/-- Settles O55: each part of a step keeps the invariant, and a running block of the invariant has a row. -/
theorem stepKeepsTheInvariant : Obligations.StepKeepsTheInvariant := by
  intro s h
  obtain ⟨t, ht⟩ := step_next fun hb => (h.running hb).row
  exact ⟨t, ht, stateInv_stepInvariant.step h ht⟩

end Sys2Proof.Machine

/-! ## The contract on rejected plaintext -/

namespace Sys2Proof.Machine

section

variable {s : State}

/-- A block that releases nothing and runs nothing meets the contract. -/
theorem PlaintextHidden.of_idle_empty (hb : s.busy = false) (ho : s.oLen = 0) : PlaintextHidden s where
  released _ _ _ j hj := absurd hj (by rw [ho]; exact Nat.not_lt_zero j)
  compared hb' := absurd (hb.symm.trans hb') nofun

/-- The contract of an idle block is about CMD, VERIFIED, OLEN and the bytes of DOUT only. -/
theorem PlaintextHidden.of_idle_same {t : State} (h : PlaintextHidden s) (hs : s.busy = false) (hb : t.busy = false)
    (hc : t.cmd = s.cmd) (hv : t.verified = s.verified) (ho : t.oLen = s.oLen) (hd : t.dout = s.dout)
    (he : t.env = s.env) : PlaintextHidden t where
  released _ hl hv' j hj := by
    have same : byteAt .dout j t = byteAt .dout j s := byteAt_congr hd (by rw [he]) (by rw [he])
    rw [same]
    exact h.released hs (by rwa [LatchedDec, hc] at hl) (hv ▸ hv') j (ho ▸ hj)
  compared hb' := absurd (hb.symm.trans hb') nofun

theorem PlaintextHidden.popEvent (h : PlaintextHidden s) : PlaintextHidden (popEvent s) := ⟨h.released, h.compared⟩

theorem PlaintextHidden.answer (h : PlaintextHidden s) (v : Nat) : PlaintextHidden (answer v s) :=
  ⟨h.released, h.compared⟩

theorem PlaintextHidden.writeItem (h : PlaintextHidden s) (hb : s.busy = false) {it : Item} (hit : it ≠ .cmd)
    (idx v : Nat) : PlaintextHidden (writeItem it idx v s) := by
  cases it with
  | cmd => exact absurd rfl hit
  | status | oLen | tagOut | dout => exact h
  | keyLen | nonceLen | adLen | dLen | x | key | nonce | tagIn | ad | din =>
    exact h.of_idle_same hb hb rfl rfl rfl rfl rfl

/-- A command that has just been accepted has compared nothing. -/
theorem PlaintextHidden.accepted (hb : s.blk = 0) (i : Instr) : PlaintextHidden (accepted i s) := by
  rw [accepted_eq i hb]
  exact { released := nofun, compared := fun _ _ _ _ hblk => absurd hblk (Nat.zero_ne_add_one 1) }

/-- A micro-step keeps the contract: SP_TAG zeroes the text of a rejected DEC, SP_RELEASE shows it, and no other
micro-step of a DEC ends before or after the release. -/
theorem PlaintextHidden.perform (h : PlaintextHidden s) (hb : s.busy = true) {m : MicroStep}
    (hm : nextMicro s = some m) : PlaintextHidden (perform m s) := by
  have k := perform_kept m s
  have c := perform_control m s
  have hbusy : (Machine.perform m s).busy = !completes m := by rw [c.busy, hb, Bool.true_and]
  have row : LatchedDec (Machine.perform m s) →
      LatchedDec s ∧ ∃ v, Row s.tables s.adLen s.dLen (.aead .dec v) s.phase s.blk m := by
    intro hl
    rw [LatchedDec, k.cmd] at hl
    obtain ⟨i, v, hd, ho⟩ := hl
    exact ⟨⟨i, v, hd, ho⟩, v, ho ▸ (nextMicro_eq_some_iff hd).mp hm⟩
  constructor
  · intro hb' hl hv j hj
    obtain ⟨hdec, v, row⟩ := row hl
    obtain ⟨rfl, hphase, hblk⟩ := row.completes_aead (by simpa [hbusy] using hb')
    have same : byteAt .dout j (spRelease s) = byteAt .dout j s := byteAt_congr rfl rfl rfl
    exact same.trans (h.compared hb hdec hv hphase hblk j hj)
  · intro _ hl hv hphase hblk j hj
    obtain ⟨-, v, row⟩ := row hl
    obtain rfl := row.spTag_of_after (c.phase ▸ hphase) (c.blk ▸ hblk)
    exact byteAt_spTag_dec hv hj

end

theorem plaintextHidden_stepInvariant : StepInvariant fun s => StateInv s ∧ PlaintextHidden s where
  pop _ h := ⟨h.1.popEvent, h.2.popEvent⟩
  answer _ v h := ⟨h.1.answer v, h.2.answer v⟩
  reset _ h := ⟨stateInv_reset h.1.params, .of_idle_empty rfl rfl⟩
  operand _ _ idx v h hb hit hi := ⟨h.1.writeItem hb hit hi v, h.2.writeItem hb hit idx v⟩
  fault _ _ h hb hc := ⟨h.1.faultEntry hb hc, .of_idle_empty hb rfl⟩
  accept _ i h hr hc := ⟨h.1.accepted hr hc, .accepted (h.1.idle hr.1).1 i⟩
  micro _ _ h hb hm := ⟨h.1.perform hb hm, h.2.perform hb hm⟩
  idleBlk _ h hb := (h.1.idle hb).1

/-- Settles O56: each part of a step keeps the contract together with the invariant. -/
theorem stepKeepsPlaintextHidden : Obligations.StepKeepsPlaintextHidden := fun _ _ hi hp hs =>
  (plaintextHidden_stepInvariant.step ⟨hi, hp⟩ hs).2

/-! ## What the host reads -/

theorem byteAt_aeadBody_dec {v : AeadVariant} {s : State} (hv : (aeadBody .dec v s).verified = false) {j : Nat}
    (hj : j < (aeadBody .dec v s).oLen) : byteAt .dout j (aeadBody .dec v s) = 0 := by
  simp only [aeadBody, spRelease_verified, spRelease_oLen] at hv hj ⊢
  generalize spFinal v _ = u at hv hj ⊢
  have same : byteAt .dout j (spRelease (spTag .dec u)) = byteAt .dout j (spTag .dec u) := byteAt_congr rfl rfl rfl
  rw [same]
  exact byteAt_spTag_dec hv hj

/-- DOUT is read through the window OLEN (R206): zero bytes below OLEN make every read 0. -/
theorem hostRead_dout_of_hidden {s : State} (h : ∀ j < s.oLen, byteAt .dout j s = 0) (idx : Nat) :
    hostRead 0x17 idx s = 0 := by
  have hitem : itemOf 0x17 = some .dout := rfl
  simp only [hostRead, hitem, readItem]
  split
  · split
    · next hlt => rw [h idx hlt]; rfl
    · rfl
  · rfl

/-- Settles O48: a DEC that faults leaves OLEN 0, and one that completes without VERIFIED has masked its text. -/
theorem rejectedPlaintextIsNeverRead : Obligations.RejectedPlaintextIsNeverRead := by
  intro v s hr
  cases hc : checkCommand (decOf v) s with
  | some c =>
    exact ⟨_, exec_faults hr hc, fun _ => hostRead_dout_of_hidden fun j hj => absurd hj (Nat.not_lt_zero j)⟩
  | none =>
    refine ⟨_, exec_accepted hr hc, fun hv => hostRead_dout_of_hidden fun j hj => ?_⟩
    rw [bodyOf_aead (opOf_decOf v)] at hv hj ⊢
    exact byteAt_aeadBody_dec hv hj

/-- A bit of a number, from the quotient it is the parity of. -/
theorem testBit_eq_of_toNat {n k : Nat} {b : Bool} (h : n / 2 ^ k % 2 = b.toNat) : n.testBit k = b := by
  rw [Nat.testBit_eq_decide_div_mod_eq, h]
  cases b <;> rfl

theorem phaseCode_le (p : Phase) : phaseCode p ≤ 5 := by cases p <;> decide

theorem errCodeValue_le (c : ErrCode) : errCodeValue c ≤ 4 := by cases c <;> decide

/-- Settles O42: each field of STATUS is narrower than the distance to the next one. -/
theorem statusFields : Obligations.StatusFields := by
  intro s
  have hp := phaseCode_le s.phase
  have hc := errCodeValue_le s.errCode
  have he := s.err.toNat_le
  have hv := s.verified.toNat_le
  have hd := s.done.toNat_le
  have hb := s.busy.toNat_le
  have hval : statusValue s = phaseCode s.phase * 256 + errCodeValue s.errCode * 16 + s.err.toNat * 8 +
    s.verified.toNat * 4 + s.done.toNat * 2 + s.busy.toNat := rfl
  refine ⟨testBit_eq_of_toNat ?_, testBit_eq_of_toNat ?_, testBit_eq_of_toNat ?_, testBit_eq_of_toNat ?_, ?_,
    testBit_eq_of_toNat (b := false) ?_, ?_, ?_, rfl⟩
  case refine_6 => rw [hval, Bool.toNat_false]; omega
  all_goals rw [hval]; omega

/-- No read depends on KEY (R205). -/
theorem hostRead_key_update (id idx : Nat) (s : State) (k : Vector Byte 20) :
    hostRead id idx { s with key := k } = hostRead id idx s := by
  unfold hostRead
  cases itemOf id with
  | none => rfl
  | some it => cases it <;> rfl

/-- Settles O45: KEY's element reads as 0, and no other item is read from KEY. -/
theorem keyIsWriteOnly : Obligations.KeyIsWriteOnly := by
  intro s id idx k
  refine ⟨?_, hostRead_key_update id idx s k⟩
  have hitem : itemOf 0x11 = some .key := rfl
  simp only [hostRead, hitem, readItem, ite_self]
· · · · · · ·
Task details:
Return only the part of the records above that opens with the line containing "(plaintextHidden_stepInvariant.step ⟨hi, hp⟩" and closes with the line containing "every read 0. -/", ends included.

Your solution:
  (plaintextHidden_stepInvariant.step ⟨hi, hp⟩ hs).2

/-! ## What the host reads -/

theorem byteAt_aeadBody_dec {v : AeadVariant} {s : State} (hv : (aeadBody .dec v s).verified = false) {j : Nat}
    (hj : j < (aeadBody .dec v s).oLen) : byteAt .dout j (aeadBody .dec v s) = 0 := by
  simp only [aeadBody, spRelease_verified, spRelease_oLen] at hv hj ⊢
  generalize spFinal v _ = u at hv hj ⊢
  have same : byteAt .dout j (spRelease (spTag .dec u)) = byteAt .dout j (spTag .dec u) := byteAt_congr rfl rfl rfl
  rw [same]
  exact byteAt_spTag_dec hv hj

/-- DOUT is read through the window OLEN (R206): zero bytes below OLEN make every read 0. -/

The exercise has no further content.